Популярность Ельцина была, разумеется, несопоставимой как с 91-м, так и с 93-м годом. Она катастрофически падала. Социологические опросы давали неутешительные результаты. Но даже при всех удручающих изъянах неэффективности экономических реформ, войны в Чечне — некий ореол реформатора, человека, умеющего держать удар, разумеется, остался. У Черномырдина ничего подобного не было. С одной стороны, он был причастен ко всем экономическим просчетам. С другой — стиль держаться в тени, дабы не вызывать ревность президента, сослужил Черномырдину плохую службу. О нем стали говорить как о несамостоятельном человеке, который вздрагивает при каждом чихе президента. Разумеется, употребив определенную «ушлость» и, главное, деньги, премьера можно было раскрутить. У Черномырдина были свои плюсы — некая житейская основательность. Но деньги забрал президент, затухающую популярность которого надо было срочно раздувать. А без масштабных затрат сделать это невозможно. Разумеется, за Черномырдиным стоял «Газпром», но положить немалые средства только для того, чтобы во втором туре передать президенту 8–10 % голосов… Тут мог воспротивиться и Вяхирев.

Илюшин, как опытный аппаратчик, был сдержан, немногословен и не высказывал своих истинных мыслей вслух. Он предпочитал, чтобы о них собеседник догадывался сам.

— Было бы время, — вздохнул Илюшин.

Идея с дублером была и правильной, и разумной, когда бы подготовку к президентским выборам начали в середине 95-го года, а не в 96-м. Именно это хотел сказать, но не сказал Илюшин. «Нет, — возразил бы я ему, — Ельцин лучше умрет со скипетром в руках».

Вообще, это интересный вопрос: что было бы с Россией, избери она в 96-м году другого президента? У нас неизлечимая болезнь — синдром безальтернативности. Альтернативы Брежневу нет, альтернативы Горбачеву нет, альтернативы Ельцину нет. А задолго до того ее, конечно же, не было Сталину. А теперь давайте подумаем: во что нам обошлась эта безальтернативность?

Уже в середине весны в разгар предвыборного марафона 96-го года самочувствие президента стало катастрофически ухудшаться. Коржаков об этом достаточно обстоятельно написал в своей книге. Нездоровье президента угадывалось невооруженным глазом. Об этом сообщили все западные информационные агентства, телевидение, газеты. Об этом, конечно же, знали в избирательном штабе. Знал Чубайс, знали банкиры, та самая «семибанкирщина», знала семья. В таких случаях говорят: поезд уже пошел и его нельзя остановить. И требование Ельцина победы в первом туре не следствие его властной капризности или абсолютной уверенности в успехе. Ничего подобного. Ельцин понимал, что здоровье разладилось окончательно. Больше всего его беспокоило сердце. Это было настолько серьезно, что внушало страх. Когда ему стали известны итоги первого тура он не смог скрыть разочарования и подавленно сказал: «Второго тура я не выдержу». Это было похоже на правду. Перед вторым туром Ельцин не разу не выступил.
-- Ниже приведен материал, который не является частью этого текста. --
-- ==== Sys2Proof/Machine/Link.lean ====
section
/-! DEFINITION. Ports: training, retry, lane degrade and failure (R239 to R249, R252, R278). -/

namespace Sys2Proof.Machine

variable {s₀ : State}

/-! ### Failure (R249) -/

/-- Drop a partial frame: counted, its credits returned, its source told unless it is of a control kind (R252). TAG of a
frame of which only chunk 0 has come is a free value (DESIGN CHOICE, log entry 38). -/
def dropPartial (p : Nat) (key : Nat) (cs : List (BitVec 128)) : Act s₀ Unit := do
  withPort p fun u => { u with partials := u.partials.filter fun e => e.1 ≠ key }
  countUp LINK_REASM_DROP_COUNT 1 p
  raise LINK_EVENT_REASM_DROP p
  if (← now).live p then sendIdle p false (key / 2) (key % 2) ((cs.length + 3) / 4)
  let tag ← freeIndex
  let f := match cs with
    | [c] => frameOf [c, (Config.freeWord tag).setWidth 128]
    | _ => frameOf cs
  if cs ≠ [] ∧ f.vl ≠ 0 then sendNotice f .frameTimeout (timeoutDetail f.dst 1)

/-- A frame that holds no credits of a port. -/
def TxFrame.without (f : TxFrame) (p : Nat) : TxFrame := { f with origin := f.origin.filter (· ≠ p) }

/-- A port whose queued frames hold no credits of another. -/
def PortUnit.without (u : PortUnit) (p : Nat) : PortUnit := { u with queue := u.queue.map (·.without p) }

/-- The credits of a failed port are void: those of frames that came by it are not returned (R249). -/
def voidCredits (p : Nat) : Act s₀ Unit :=
  changeFab fun u => { u with
    ports := u.ports.map fun e => (e.1, e.2.without p)
    rx := u.rx.map fun a => if a.port = some p then { a with owed := false } else a }

/-- The port fails (R249). A sync frame that has not left goes no other way: it travels one hop (R277). -/
def failPort (p : Nat) : Act s₀ Unit := do
  let u ← ask fun s => s.port p
  setF LINK_STATUS_STATE 5 p
  setF LINK_STATUS_LANES_UP 0 p
  setF LINK_STATUS_LANE_SET 0 p
  setF LINK_STATUS_WIDTH 0 p
  raise LINK_EVENT_FAILED p
  riskBump RISK_BUMP_B_PORT
  withPort p fun x => { x with replay := [], controls := [], credits := [], queue := [], idle := true, aligned := false,
                               told := false, storm := 0, gap := false }
  voidCredits p
  each ((u.without p).queue.filter fun f => f.stamp.isNone) fun f =>
    if f.sent = 0 then sendOrNotice f.frame f.origin else giveCredits f.origin f.frame
  each u.partials fun e => dropPartial p e.1 e.2

/-! ### Lane sets (R247) -/

/-- The lane sets that a port can use, widest first and lowest lane first. -/
def laneSets : List Nat := [0xff, 0x0f, 0xf0, 0x03, 0x0c, 0x30, 0xc0, 1, 2, 4, 8, 16, 32, 64, 128]

/-- How many lanes a set has. -/
def lanesIn (v : Nat) : Nat := ones v 8

/-- The set to use when the lanes of `good` are good: of at most `width` lanes, since a degraded width is kept until the
port is retrained (R247). -/
def chooseLanes (good width : Nat) : Option Nat := laneSets.find? fun v => v &&& good = v && lanesIn v ≤ width

/-- The lanes that MIN_WIDTH asks for (R278). -/
def State.minLanes (s : State) (p : Nat) : Nat := 2 ^ s.fld LINK_CTL_MIN_WIDTH p

/-- Put a lane set to use. -/
def useLanes (p v : Nat) : Act s₀ Unit := do
  setF LINK_STATUS_LANE_SET v p
  setF LINK_STATUS_WIDTH (lanesIn v) p

/-- Change the lane set in use: the port's delays are those at the new width, which the spec gives no value (R246) (DESIGN
CHOICE, log entry 38). -/
def changeLanes (p v : Nat) : Act s₀ Unit := do
  useLanes p v
  let i ← freeIndex
  let j ← freeIndex
  setF LINK_CAL_TX_DELAY ((Config.freeWord i).toNat % 2 ^ 16) p
  setF LINK_CAL_RX_DELAY ((Config.freeWord j).toNat % 2 ^ 16) p

/-- The port in use for the timebase settles again (R226). -/
def settleTimebase (p : Nat) : Act s₀ Unit := do
  let s ← now
  if s.units.tb.lastPort = some p then
    raise TB_STATUS_SETTLING
    change fun u => { u with tb := { u.tb with settled := 0 } }

/-- Replay every unacknowledged flit, oldest first; the sixteenth in a row is a storm (R243) (DESIGN CHOICE, log entry
38). -/
def replayAll (p : Nat) : Act s₀ Unit := do
  let u ← ask fun s => s.port p
  if !u.replay.isEmpty then
    countUp LINK_RETRY_REPLAYS 1 p
    uncore 2 p 0x23 1
    riskLink 1
    withPort p fun x => { x with storm := x.storm + 1 }
    if 16 ≤ u.storm + 1 then
      raise LINK_EVENT_REPLAY_STORM p
      failPort p
    else each u.replay fun f => send (.flit (Fin.ofNat 24 p) f)

/-- Both directions switch to another set and replay (R247). -/
def degradeTo (p v : Nat) : Act s₀ Unit := do
  changeLanes p v
  setF LINK_STATUS_STATE 4 p
  raise LINK_EVENT_DEGRADE p
  settleTimebase p
  let u ← ask fun s => s.port p
  each u.replay fun f => send (.flit (Fin.ofNat 24 p) f)

/-- Act on bad lanes (R247): fail when every lane has lost lock or the width would be too small; else degrade. -/
def settleLanes (p : Nat) : Act s₀ Unit := do
  let s ← now
  let u := s.port p
  if s.live p then
    if s.fld LINK_STATUS_LANES_UP p = 0 then failPort p
    else if s.on LINK_CTL_AUTO_DEGRADE p ∧ u.bad.toNat &&& s.fld LINK_STATUS_LANE_SET p ≠ 0 then
      match chooseLanes (255 - u.bad.toNat) (s.fld LINK_STATUS_WIDTH p) with
      | none => failPort p
      | some v =>
        if lanesIn v < s.minLanes p then failPort p
        else
          send (.laneSet (Fin.ofNat 24 p) v)
          sendControlFlit p
          degradeTo p v

/-- DEGRADE_WINDOW_END (R247): the corrected symbols and uncorrectable codewords of each lane in the window. -/
def actDegradeWindowEnd (p : Nat) (ce ue : List Nat) : Act s₀ Unit := do
  let s ← now
  if s.live p then
    each ce.zipIdx fun e => countUp LINK_LANE_CE_COUNT e.1 p e.2
    each ue.zipIdx fun e => countUp LINK_LANE_UE_COUNT e.1 p e.2
    riskLink (ue.foldl (· + ·) 0)
    let above (l : List Nat) (th : Nat) : Nat := l.zipIdx.foldl (fun a e => if th < e.1 then a + 2 ^ e.2 else a) 0
    let bad := above ce (s.fld LINK_DEGRADE_CE_THRESH p) ||| above ue (s.fld LINK_DEGRADE_UE_THRESH p)
    withPort p fun u => { u with bad := u.bad ||| BitVec.ofNat 8 bad }
    settleLanes p

/-- DEGRADE_WINDOW_END: counts of eight lanes. -/
def execDegradeWindowEnd (p : PortNo) (ce ue : List (BitVec 32)) (s : State) : Host.Outcome State Fault Refusal :=
  if ce.length = 8 ∧ ue.length = 8 then
    .next (perform s (actDegradeWindowEnd p (ce.map BitVec.toNat) (ue.map BitVec.toNat)))
  else .fault (.illFormed "DEGRADE_WINDOW_END")

/-! ### Training (R245) -/

/-- Training starts at step 1, where PMD names an interface and the port's group has power. -/
def startTraining (p : Nat) : Act s₀ Unit := do
  let s ← now
  if s.fld LINK_CTL_PMD p < 2 ∧ s.dom (portDomain p) = 3 then
    setF LINK_CTL_RETRAIN 0 p
    setF LINK_STATUS_STATE 1 p
    setF LINK_STATUS_LANES_UP 0 p
    setF LINK_STATUS_LANE_SET 0 p
    setF LINK_STATUS_WIDTH 0 p
    setF LINK_STATUS_REVERSED 0 p
    withPort p fun u => { u with tried := 0, aligned := false, told := false, bad := 0, idle := false, partials := [],
                                 nextSeq := 0, replay := [], controls := [], seen := 4095, gap := false }

/-- The port is not enabled: no lane is in use (R245, R278). -/
def portDown (p : Nat) : Act s₀ Unit := do
  setF LINK_STATUS_STATE 0 p
  setF LINK_STATUS_LANES_UP 0 p
  setF LINK_STATUS_LANE_SET 0 p
  setF LINK_STATUS_WIDTH 0 p
  withPort p fun u => { u with replay := [], controls := [] }

/-- A write of LINK.CTL (R245, R248, R249). -/
def hookLinkCtl (w : RegWrite) : Act s₀ Unit := do
  let p := w.inst
  let s ← now
  let st := s.fld LINK_STATUS_STATE p
  emit (.reg w.addr w.new)
  if w.field LINK_CTL_EN = 0 then
    if st = 1 ∨ st = 2 then portDown p
    else if st = 3 ∨ st = 4 then failPort p
  else if w.does LINK_CTL_RETRAIN then
    raise LINK_CTL_RETRAIN p
    withPort p fun u => { u with retraining := true }
    if st = 0 then startTraining p
    else if st ≠ 5 then failPort p
  else if st = 0 then startTraining p

/-- LINK_ENABLE. -/
def execLinkEnable (port : HostNo) (p : PortNo) (v : Word) (s : State) : Host.Outcome State Fault Refusal :=
  .next (perform s (checkedWrite port (LINK_CTL_EN.addr p 0) v hookLinkCtl))

/-- RETRAIN. -/
def execRetrain (port : HostNo) (p : PortNo) (v : Word) (s : State) : Host.Outcome State Fault Refusal :=
  .next (perform s (checkedWrite port (LINK_CTL_RETRAIN.addr p 0) v hookLinkCtl))

/-- PORT_IDLE_END (R249). A port that cannot train is DOWN (DEDUCED, log entry 39). -/
def actPortIdleEnd (p : Nat) : Act s₀ Unit := do
  let s ← now
  if s.fld LINK_STATUS_STATE p = 5 ∧ (s.port p).idle then
    withPort p fun u => { u with idle := false }
    portDown p
    if s.on LINK_CTL_EN p then startTraining p

/-- PORT_IDLE_END. -/
def execPortIdleEnd (p : PortNo) (s : State) : Host.Outcome State Fault Refusal := .next (perform s (actPortIdleEnd p))

/-- LANE_TRAINED (R245): a lane ends steps 1 and 2. -/
def actLaneTrained (p lane : Nat) (ok : Bool) : Act s₀ Unit := do
  let s ← now
  let u := s.port p
  if s.fld LINK_STATUS_STATE p = 1 ∧ !bit u.tried.toNat lane then
    withPort p fun x => { x with tried := x.tried ||| (1 <<< lane) }
    if ok then setF LINK_STATUS_LANES_UP (s.fld LINK_STATUS_LANES_UP p ||| 2 ^ lane) p
    let s' ← now
    if (s'.port p).tried = 0xff then
      if lanesIn (s'.fld LINK_STATUS_LANES_UP p) < s'.minLanes p then failPort p
      else setF LINK_STATUS_STATE 2 p

/-- LANE_TRAINED. -/
def execLaneTrained (p : PortNo) (lane : Fin 8) (ok : Bool) (s : State) : Host.Outcome State Fault Refusal :=
  .next (perform s (actLaneTrained p lane ok))

/-- Step 4 of training: this end's information goes to the peer, once this module has an ID (R245) (DEDUCED, log entry
39). -/
def tellPeer (p : Nat) : Act s₀ Unit := do
  let s ← now
  let u := s.port p
  if s.fld LINK_STATUS_STATE p = 2 ∧ u.aligned ∧ !u.told ∧ s.moduleId ≠ 0xffff then
    withPort p fun x => { x with told := true }
    send (.peerInfo (Fin.ofNat 24 p) s.moduleId (s.fld LINK_STATUS_LANE_SET p) (s.fld LINK_CAL_TX_DELAY p)
      (s.fld LINK_CAL_RX_DELAY p))
    sendControlFlit p

/-- LANE_LOCK_LOSS (R247, R249). In training the lane is left out, and an aligned port names its set anew (DEDUCED, log
entry 39). -/
def actLaneLockLoss (p : Nat) (lane : Nat) : Act s₀ Unit := do
  let s ← now
  let up := s.fld LINK_STATUS_LANES_UP p &&& (255 - 2 ^ lane)
  if s.live p then
    setF LINK_STATUS_LANES_UP up p
    withPort p fun u => { u with bad := u.bad ||| (1 <<< lane) }
    settleLanes p
  else if s.fld LINK_STATUS_STATE p = 1 then setF LINK_STATUS_LANES_UP up p
  else if s.fld LINK_STATUS_STATE p = 2 then
    setF LINK_STATUS_LANES_UP up p
    if lanesIn up < s.minLanes p then failPort p
    else if (s.port p).aligned ∧ bit (s.fld LINK_STATUS_LANE_SET p) lane then
      match chooseLanes up 8 with
      | none => failPort p
      | some v =>
        if lanesIn v < s.minLanes p then failPort p
        else
          changeLanes p v
          withPort p fun u => { u with told := false }
          tellPeer p

/-- LANE_LOCK_LOSS. -/
def execLaneLockLoss (p : PortNo) (lane : Fin 8) (s : State) : Host.Outcome State Fault Refusal :=
  .next (perform s (actLaneLockLoss p lane))

/-- A write of COLL.ID lets the ports that wait for an ID go on (R245, R279). -/
def hookCollId (w : RegWrite) : Act s₀ Unit := do
  plainHook w
  each (List.range 24) tellPeer

/-- PORT_ALIGNED (R245): step 3 ends. -/
def actPortAligned (p : Nat) (reversed : Bool) (tx rx : Nat) : Act s₀ Unit := do
  let s ← now
  if s.fld LINK_STATUS_STATE p = 2 ∧ !(s.port p).aligned then
    setF LINK_STATUS_REVERSED (if reversed then 1 else 0) p
    setF LINK_CAL_TX_DELAY tx p
    setF LINK_CAL_RX_DELAY rx p
    match chooseLanes (s.fld LINK_STATUS_LANES_UP p) 8 with
    | none => failPort p
    | some v =>
      if lanesIn v < s.minLanes p then failPort p
      else
        useLanes p v
        withPort p fun u => { u with aligned := true }
        tellPeer p

/-- PORT_ALIGNED. -/
def execPortAligned (p : PortNo) (reversed : Bool) (tx rx : BitVec 16) (s : State) : Host.Outcome State Fault Refusal :=
  .next (perform s (actPortAligned p reversed tx.toNat rx.toNat))

/-- The valid data lanes. -/
def State.validLanes (s : State) : List Nat := (List.range 17).filter fun v => v ≠ 0 && bit (s.fld COLL_VL_VALID_VALID) (v - 1)

/-- The credits of a port's buffer at training (R244): each class of each valid lane, and the pool (DEDUCED, log entry
39). -/
def State.creditPlan (s : State) (p : Nat) : Nat × Nat × Bool :=
  let v := s.validLanes.length
  let want := s.fld LINK_CREDIT_VL_RESERVE p
  if 128 + 2 * v * want ≤ 6144 then (want, 6016 - 2 * v * want, false)
  else (6016 / (2 * v), 6016 - 2 * v * (6016 / (2 * v)), true)

/-- Grant credits, at most 1,023 to a flit (DEDUCED, log entry 39). -/
def grantCredits (p vl cls : Nat) : Nat → Nat → Act s₀ Unit
  | 0, _ => pure ()
  | fuel + 1, n =>
    if n = 0 then pure ()
    else do
      sendIdle p false vl cls (min n 1023)
      grantCredits p vl cls fuel (n - 1023)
Альянс с Лебедем — маневр в стиле Сергея Шахрая, хотя инициатором, скорее всего, был Борис Березовский. Боязнь возвращения к власти коммунистов, беспримерная по затратам рекламная кампания по инерции дали ожидаемый результат — тяжелобольной Ельцин выиграл выборы. Реформаторы удержали власть. Не станем возвращаться к коллизиям этих дней. Не станем говорить, что повторное избрание Ельцина — было единственно возможным вариантом для демократов, которые, по существу, уже давно были в сдержанной оппозиции к своему недавнему кумиру.

Что мы получили в итоге? Об этом есть смысл сказать несколько слов. Мы избрали больного президента, который перенес впоследствии сложнейшую операцию на сердце. Практически большую часть времени после своего избрания в силу объективного недомогания Ельцин был президентом де-юре, а не де-факто. Недомогание президента превратилось в деталь его образа, причем деталь, наиболее запоминающуюся. Мало работающий президент, независимо по каким причинам это происходит, ставит под сомнение эффективность и нужность президентской власти как таковой.

Мы часто любим употреблять модное для нашей развинченной политической жизни слово «гарант». Это слово очень нравится нашему президенту. Правда, президент, и не только он, воспринимает этот постулат как нечто статичное, наподобие скалы, прикрывающей нас от ветра или разбушевавшихся волн. Я есть — и этого достаточно. Президент гарант свободы слова, соблюдения Конституции. Гарант в политике, экономике, чужд статичности. Это всегда масштаб действия, движения, жизни, а проще говоря, результативного труда. Ибо результаты, и только результаты, могут что-либо гарантировать. Ослабленная президентская власть сделала малоэффективной всю исполнительскую вертикаль, обескровила ее. Правительство сплошь и рядом оказывалось в положении, когда оно вынуждено компенсировать мало работающего президента, не имея его полномочий. Правительство так и не поняло, что такое работа президента, какие дела обозначает для себя президент как обязательные, каждодневные. Имеет ли она отлаженные параметры, а значит, может ли быть предсказуемой? Если посмотреть со стороны, то создается впечатление, что в нашей стране президент живет своей жизнью, а правительство своей, сохраняя в аппаратах постоянный градус ревности друг к другу. Переход младореформаторов в стан заднескамеечников, отрешение их от власти — есть дань за избрание больного президента, когда желание обладать властью берет верх над целесообразностью и пониманием психологии собственной страны.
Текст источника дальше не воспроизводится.